Fishing for Largemouth Bass on the Harris Chain of Lakes in Florida

The wintertime in Florida is one of the best times to get on the water and go fishing. I think that is one reason why so many people from up north have houses down here in Florida, or a lot of anglers take vacations to the southern states. The winter months really have proven to become the best fishing in the United States down in the south. Along about mid-December into early January, the bass start cruising up shallow thinking about the spawn. Make sure to read to the bottom to see How Revital Outdoors Premium CBD Products will help anglers on the Harris Chain of Lakes.

As crazy as it sounds, I have caught many bedding fish the week of Christmas. But one thing that a lot of anglers don’t realize down here in Florida, is that our lakes are incredibly shallow. Yes, there’s rivers and canals it’ll drop off in a 20 to 30 feet, but in all actuality 6 feet in Florida is deep. I think that’s why so many fish get caught throughout the entire year, is the fish don’t have many options on areas to go. The lakes are really shallow, and are full of grass, which during the winter act as a magnet to holding large groups of largemouth bass. One of my favorite lakes by far for bass fishing in Florida is the Harris Chain of lakes.  

Harris Chain of Lakes in Florida is comprising of Little Lake Harris, Lake Eustis, Lake Griffin, Lake Apopka, Lake Dora, Lake Carlton, Lake Yale, and Lake Beauclair. The best results every year seem to come out of Lake Griffin and Eustis. During the winter months, I really like to slow down and fish the thickest grass I can. Once you figure out that “sweet” pattern, finding more bites and bigger fish becomes a little bit easier.

The first thing I’ll do is try to find the thickest grass I can that is related to current. The lakes associated with the Harris Chain have canals or a connected river systems so there’s a constant flow of current throughout all the lights. The next thing I try to find is the clearest water. All of the water in Florida has that tantric, almost coffee look to it. However, if you’ve ever looked at a pot of coffee it’s pretty clear with the exception of that dark color.

That’s the kind of water I’m looking for down here in Florida, try to avoid the mud as much as you can. To me, I have found that fish do not care for muddy water. Unless you’re fishing at lake that has experienced a lot of rainfall and the water has been muddy in all parts of the lake for some time. Muddy water I think makes the fish sluggish and sick, which decreases their feeding behavior.  

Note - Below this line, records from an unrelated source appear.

/-! Modes, domains, supplies, pins, clocks, start-up and temperature. -/

/-- Where the commands of modes, domains and supervision complete (R493 to R497): an allowed SET_MODE is ACCEPTED and powers up
what the target mode needs; SET_DOMAINS down is ACCEPTED, removes the domains and is OK, SET_DOMAINS up is ACCEPTED and asks
for them; the status is read and its counters clear; the levels are stored; the latch of PAIR_FAULT clears. -/
def Obligations.PowerCommandsComplete : Prop :=
  (∀ (pk : Packet) (s : State), starts 0x0101 pk s → checkSetMode (ctxOf pk s) (begun 0x0101 pk s) = stOk →
    ∀ ups : List Nat, ups = transStarts s (modeOf (u8 pk.params 0)) →
    exec (.setMode pk) s = .next (accepts pk s (progressTrans (requestUp ups { begun 0x0101 pk s with
      mode := { s.mode with trans := some ⟨modeOf (u8 pk.params 0), refOf pk s, 2, ups, none⟩ } })))) ∧
  (∀ (pk : Packet) (s : State), starts 0x0102 pk s → checkSetDomains (ctxOf pk s) (begun 0x0102 pk s) = stOk →
    u8 pk.params 4 = 0 →
    ∃ t, t = powerDown (maskDoms (u32 pk.params 0))
        ((maskDoms (u32 pk.params 0)).foldl (fun t d => domUpd d (fun x => { x with wanted := false }) t) (begun 0x0102 pk s)) ∧
      exec (.setDomains pk) s = .next (endsOk pk (le 4 (onMask t) ++ le 4 0) s (accepts pk s t))) ∧
  (∀ (pk : Packet) (s : State), starts 0x0102 pk s → checkSetDomains (ctxOf pk s) (begun 0x0102 pk s) = stOk →
    u8 pk.params 4 = 1 →
    ∃ t, t = (maskDoms (u32 pk.params 0)).foldl (fun t d => domUpd d (fun x => { x with wanted := true }) t) (begun 0x0102 pk s) ∧
      ((maskDoms (u32 pk.params 0)).all (domOn t) = false →
        exec (.setDomains pk) s = .next (accepts pk s (requestUp (maskDoms (u32 pk.params 0)) { t with
          power := { t.power with jobs := t.power.jobs ++ [⟨refOf pk s, maskDoms (u32 pk.params 0), true, [], stOk⟩] } })))) ∧
  (∀ (pk : Packet) (s : State), starts 0x0103 pk s → plainLen 0 (ctxOf pk s) →
    ∃ res, exec (.getPowerStatus pk) s = .next (endsOk pk res s { begun 0x0103 pk s with
        power := { s.power with discrepancies := 0, railResets := 0, returns := 0, fifoMismatch := 0 } }) ∧
      res.length = 64 ∧ u32 res 0 = onMask s % 2 ^ 32) ∧
  (∀ (pk : Packet) (s : State), starts 0x0104 pk s → checkSetSupervision (ctxOf pk s) (begun 0x0104 pk s) = stOk →
    u8 pk.params 0 ≠ 0xFF →
    exec (.setSupervision pk) s = .next (endsOk pk [] s { begun 0x0104 pk s with
      power := { s.power with
        rails := lupd s.power.rails (u8 pk.params 0) fun r =>
          { r with warnLvl := u8 pk.params 1, resetLvl := u8 pk.params 2, deglitch := u8 pk.params 3 }
        autoReturn := u8 pk.params 4 == 1 }
      pins := { s.pins with td := u16 pk.params 6 } })) ∧
  (∀ (pk : Packet) (s : State), starts 0x0105 pk s → plainLen 0 (ctxOf pk s) → s.pins.safeA = false → s.pins.safeB = false →
    s.pins.pairFault →
    exec (.clearPairFault pk) s = .next (endsOk pk [] s (noteSafety (begun 0x0105 pk s)
      (post 0x0109 false [s.pins.faultInput] { begun 0x0105 pk s with pins := { s.pins with pairFault := false } }))))

/-- Where the steps of a transition and of a domain's power-up complete (R24, R242, R465, R468): the announcement names the
boundary, the boundary ends the transition, the ramp-down passes to the announcement; a PLL lock starts initialisation, its end
turns the domain ON; a FIFO whose pointers disagree is flushed
and the pointer window restarts, and closes. -/
def Obligations.TransitionEventsComplete : Prop :=
  (∀ (t : Trans) (s : State), s.mode.trans = some t → t.step = 4 →
    exec .modeAnnounce s = .next { s with mode := { s.mode with
      trans := some { t with step := 5, boundary := some (boundaryAfter s.txFc) } } }) ∧
  (∀ (t : Trans) (s : State), s.mode.trans = some t → t.step = 5 → domOn s 2 = false → s.mode.cur ≠ .merge →
    exec .modeBoundary s = .next (finishTrans t s)) ∧
  (∀ (t : Trans) (s : State), s.mode.trans = some t → t.step = 3 → inDome s .a = false → inDome s .b = false →
    exec .rampDownDone s = .next { s with mode := { s.mode with trans := some { t with step := 4 } } }) ∧
  (∀ (d : Nat) (s : State), (domGet s d).state = .powering → exec (.domainPllLock d) s = .next (pllLocked d s)) ∧
  (∀ (d : Nat) (s : State), (domGet s d).state = .init → d ≠ 23 → d ≠ 24 →
    exec (.domainInitDone d) s = .next (domainUp d s)) ∧
  (∀ (d t : Nat) (f : FifoRef) (s : State), (domGet s d).window = some t → fifoDom f = none ∨ fifoDom f = some d →
    ∀ r : State, r = flushFifo f (domUpd d (fun x => { x with window := some (s.now + secNs) }) s) →
    exec (.fifoMismatch d f) s = .next (postEv 0x010B [d] { r with
      power := { r.power with fifoMismatch := satAdd 16 r.power.fifoMismatch 1 } })) ∧
  (∀ (d t : Nat) (s : State), (domGet s d).window = some t →
    exec (.fifoWindowClose d) s =
      .next (domUpd d (fun x => { x with window := none, returning := false }) (advanceTo t s)))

Bait selection is very critical, but not as complicated as anglers may think it is. In the winter months, it’s all about the Bluegill and the Golden Shiners. Shiners in Florida are like the Wagyu steak for largemouth bass. The biggest largemouth in the lake cannot resist a shiner for meal. That is why it is important to throw baits that have some sort of golden/ chrome shine to them. This could be lipless crankbaits, spinnerbaits, chatterbaits, and swimbaits. 

I usually will relate to a bluegill pattern or darker colors to mimic the dark forage the fish are feeding on. For plastics, colors like black and blue, junebug, green pumpkin, and straight black are staple colors down in Florida in the winter months because they resemble both color patterns of the shiners and bluegill forage. For types of plastics, anglers are having the best luck throwing the tried-and-true senko style worms, and big 10 to 12 inch curly tail worms. If fish are actively chasing bait, it’s hard to put down a swimming style worm.  

A common question I get asked a lot is what rod and reel set up to use down in Florida, what size line to bring, and what size weights to use. Personally, I have I had the best luck getting away with the heaviest rod I can without compromising bait action or feeling the bait. As for reels, I always tend to use higher gear ratio reels and just force myself to slow down when reeling a bait along. But when it comes to line and weight size, I want to get away with the lightest I possibly can.

Many anglers believe when you come to Florida and are fishing the Harris Chain of Lakes, they are going to be using nothing but braid. That is true when you’re fishing topwater lures or flipping a big weight into vegetation. But I only have three or four rods with straight braid on them. Even with braid I want to get away with the lightest pound test I can.

In the past, I was one of those anglers that believed you had to use 65lb test on everything. While working in the industry and learning more about saltwater fishing, I learned that 65lb braid is what captains used to catch big yellowfin tuna up to 150 to 200 pounds. Even with all the strain a bass fishing angler will put on braid trying to get fish through rough laydowns or grass, they still won’t come close to the pure strength of a tuna or an offshore fish that big. I started using nothing but 40lb test braid for everything in 2019 and have never looked back. The thinner line diameter allows anglers to cast more accurately, further, and reduces the amount of wind sound going through the braid. Everything else I am use 14-25lb fluorocarbon, especially when it comes to throwing soft plastic baits.  

One final thought I will share about fishing the Harris Chain of Lakes, is always be around bait. With how shallow the water is, it’s easy for largemouth bass to chase down large groups of bait and keep them in a certain area. It’s very easy to find the bait on the Harris Chain of Lakes because you will always see action on the surface.  

Be safe out in the outdoors and good luck to all of the anglers out there!